Tres Castigos para el Alfa
El día que Cole, mi compañero destinado, se paró frente al altar para unirse a Kate, su amor de la infancia, yo estaba ahí, de pie entre la multitud y aplaudiendo.
La manada entera asumió que yo había perdido la cabeza por culpa del despecho.
Cole pensó exactamente lo mismo. Se acercó hacia mí a zancadas, atrapó mi muñeca con una fuerza brutal y me gruñó una advertencia al oído:
—Este es el mayor sueño de Kate, el único deseo que ha pedido en toda su vida. Está muy frágil. Quién sabe cuánto tiempo le quede. No querrás cargar con la culpa de verla morir con este arrepentimiento, ¿verdad?
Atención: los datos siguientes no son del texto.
-- ==== Sys2Proof/Tests/Slice0.lean ====
section
/-!
SUPPORT. Tests on fixed values, and for every statement with hypotheses a witness that meets them. Expected values are
from 95_test_vectors.md (vectors V.., S..), 41_timing_derivation.md R124 and 42_transmit.md R149, or counted by hand
from the rule cited. Two configurations are used: `CFG2` (2 MHz) and `CFG8` (8 MHz).
-/

namespace Sys2Proof.Tests

open Sys2Proof.Machine

-- one test after the other: as many threads as tests would not fit the memory a compile may use
set_option Elab.async false

/-- `DIM_ID` (40_dimming.md R104 (a)). -/
def dimId : List Byte := (List.range 256).map (BitVec.ofNat 8)

/-- `DIM_SQ` (R104 (b)). -/
def dimSq : List Byte := (List.range 256).map (fun b => BitVec.ofNat 8 ((b * b + 127) / 255))

def cfg2 : Config := { fClk := 2000000, pin := 0, tResetRgbUs := 280, tResetRgbwUs := 280, dim := dimId }

def cfg8 : Config := { cfg2 with fClk := 8000000, pin := 5, tResetRgbUs := 50, dim := dimSq }

def b2 : Build := { cfg := cfg2, ok := by decide +kernel }

def b8 : Build := { cfg := cfg8, ok := by decide +kernel }

/-- Idle, with the bytes of V53 at 0, and one byte at the top of the address space. -/
def idle2 : State :=
  { State.reset with build := b2, mem := [(0, 0x80#8), (1, 0x01#8), (2, 0xFF#8), (3, 0x00#8), (65535, 0x00#8)] }

/-- The same on `CFG8`. -/
def idle8 : State := { idle2 with build := b8 }

/-- A `SEND` cycle of `CFG2` (V53, cycle 1). -/
def send2 : State :=
  { idle2 with
    st := .send, sr := 0x80#8, bitn := 7#3, ptr := 1#16, cnt := 1#18, mask := 1#8, ieSave := true, port := 1#8
    ddr := 1#8, ie := false }

/-- A `HOLD` cycle of `CFG2` with a hold length of 560 cycles. -/
def hold2 : State := { idle2 with st := .hold, mask := 1#8, holdn := 560, rcnt := 560, ddr := 1#8 }

/-- `s` with the host presenting `w`. -/
def presenting (s : State) (w : CommandWord) : State := { s with host := [.command w] }

/-- `s` with another agent driving the engine's inputs in this cycle. -/
def driven (s : State) (d : OutsideDrive) : State := { s with outside := [d] }

/-- The result is this next state (results have no decidable equality of their own). -/
def gives : Result → State → Bool
  | .next s, t => decide (s = t)
  | .fault _, _ => false
  | .refused _, _ => false

/-- The result is this refusal. -/
def refuses : Result → Refusal → Bool
  | .refused r, q => decide (r = q)
  | .next _, _ => false
  | .fault _, _ => false

/-- The result is this fault. -/
def faults : Result → Fault → Bool
  | .fault r, q => decide (r = q)
  | .next _, _ => false
  | .refused _, _ => false

theorem eq_of_gives {r : Result} {t : State} (h : gives r t = true) : r = .next t := by
  cases r <;> simp_all [gives]

/-! ### Encodings, by hand from 30_encoding.md R81, R82, R89, R90 -/

theorem test_decode_correct : decodeCommand 0x01FFFFFFFFA5#48 = .ok (.correct 0xA5#8) := by decide

theorem test_decode_transmit : decodeCommand 0x020400030200#48 = .ok (.transmit 0x0200#16 3#16 0x04#8) := by decide

theorem test_decode_showRgb : decodeCommand 0x03FF00010100#48 = .ok (.showRgb 0x0100#16 1#16) := by decide

theorem test_decode_showRgbw : decodeCommand 0x040040000004#48 = .ok (.showRgbw 4#16 0x4000#16) := by decide

theorem test_decode_reserved :
    decodeCommand 0x000100010100#48 = .error (.reservedOpcode 0#8)
      ∧ decodeCommand 0x050000010100#48 = .error (.reservedOpcode 5#8)
      ∧ decodeCommand 0xFF0100010100#48 = .error (.reservedOpcode 0xFF#8) := by decide

theorem test_decode_sym0 :
    decodeWire cfg2 .rgb [true, false, false] = some .sym0
      ∧ decodeWire cfg8 .rgb [true, true, true, false, false, false, false, false, false, false] = some .sym0 := by
  decide +kernel

theorem test_decode_sym1 :
    decodeWire cfg2 .rgb [true, true, false] = some .sym1
      ∧ decodeWire cfg8 .rgb [true, true, true, true, true, true, true, false, false, false] = some .sym1 := by
  decide +kernel

/-- `CFG8` with 50 µs: 400 low cycles are a `RESET` of the RGB families, 399 are none (V71). -/
theorem test_decode_reset :
    decodeWire cfg8 .rgb (List.replicate 400 false) = some .reset
      ∧ decodeWire cfg8 .rgb (List.replicate 399 false) = none
      ∧ decodeWire cfg8 .rgbw (List.replicate 400 false) = none
      ∧ decodeWire cfg2 .rgb [true, true, true] = none := by
  decide +kernel

theorem test_encode_transmit : encodeCommand (.transmit 0x0200#16 3#16 0x04#8) = some 0x020400030200#48 := by decide

theorem test_decodeTableWord :
    decodeTableWord 48 0x010000000000 = some (.correct 0#8)
      ∧ decodeTableWord 48 0x020000000000 = some (.transmit 0#16 0#16 0#8)
      ∧ decodeTableWord 48 0x030055550000 = some (.showRgb 0#16 21845#16)
      ∧ decodeTableWord 48 0x040000000000 = some (.showRgbw 0#16 0#16)
      ∧ decodeTableWord 48 0x000000000000 = none ∧ decodeTableWord 56 0x010000000000 = none := by decide

/-- The byte `0xA5` of V43, as levels on the wire of `CFG2`. -/
theorem test_frameLevels :
    frameLevels cfg2 [0xA5#8] =
      [true, true, false, true, false, false, true, true, false, true, false, false,
        true, false, false, true, true, false, true, false, false, true, true, false] := by decide +kernel

/-! ### Well-formed instructions: one ill-formed term for each check of R85 -/

theorem test_wf_zero_count :
    (Instr.transmit 0x0100#16 0#16 1#8).wf = false ∧ (Instr.showRgb 0x0100#16 0#16).wf = false
      ∧ (Instr.showRgbw 0x0100#16 0#16).wf = false := by decide

theorem test_wf_mask :
    (Instr.transmit 0x0100#16 3#16 0#8).wf = false ∧ (Instr.transmit 0x0100#16 3#16 3#8).wf = false
      ∧ (Instr.transmit 0x0100#16 3#16 0x80#8).wf = true := by decide

/-- V60, V61, V74 to V77; the first is the model's choice (log entry 26). -/
theorem test_wf_wrap :
    (Instr.showRgb 1#16 21845#16).wf = true
      ∧ (Instr.transmit 0xFFFF#16 1#16 1#8).wf = true ∧ (Instr.transmit 0xFFFF#16 2#16 1#8).wf = false
      ∧ (Instr.showRgb 0#16 21845#16).wf = true ∧ (Instr.showRgb 0#16 21846#16).wf = false
      ∧ (Instr.showRgbw 0#16 16384#16).wf = true ∧ (Instr.showRgbw 4#16 16384#16).wf = false := by decide

/-! ### The build-time derivation: rows of R124, V10 to V39 -/

theorem test_counts_cfg2 : (cfg2.nZero, cfg2.nOne, cfg2.nTotal, cfg2.nResetRgb) = (1, 2, 3, 560) := by decide

theorem test_counts_cfg8 :
    (cfg8.nZero, cfg8.nOne, cfg8.nTotal, cfg8.nResetRgb, cfg8.nResetRgbw) = (3, 7, 10, 400, 2240) := by decide

theorem test_diag :
    cfg2.diag = .advisory ∧ cfg8.diag = .ok ∧ { cfg2 with fClk := 1818181 }.diag = .fatal
      ∧ { cfg2 with fClk := 1818182 }.diag = .advisory ∧ { cfg2 with fClk := 2222223 }.diag = .ok := by decide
Le dediqué una sonrisa para ocultar mi asco y le di un trago a mi copa de champán.
—Por supuesto que no —respondí.
En mi vida pasada, vi a Kate burlarse de mí en mi cara mientras se escondía en los brazos de Cole. Esa vez perdí los estribos, grité a los cuatro vientos toda mi furia y arruiné la estúpida ceremonia hasta obligar al Alfa a cancelarla.
Kate no soportó la humillación pública. Salió huyendo con su típica actuación de víctima y murió en un accidente de auto.
Como venganza, Cole inventó cargos de traición a mis espaldas para destruir a mi manada. La Alianza encarceló a mis padres y los condenó a morir de hambre en una celda durante diez días.
Yo fui exiliada. Me convertí en una renegada y encontré mi fin acorralada y despedazada por una jauría salvaje. Fallecí con una sed de venganza que me nacía del alma. Pero en esta nueva vida, le iba a dar justo lo que se merecía.
Por cada traición en mi contra, le arrancaría uno de los privilegios que mi familia le otorgó a su manada. Tres traiciones. Tres privilegios.
Y al final, el gran Alfa se quedaría sin nada.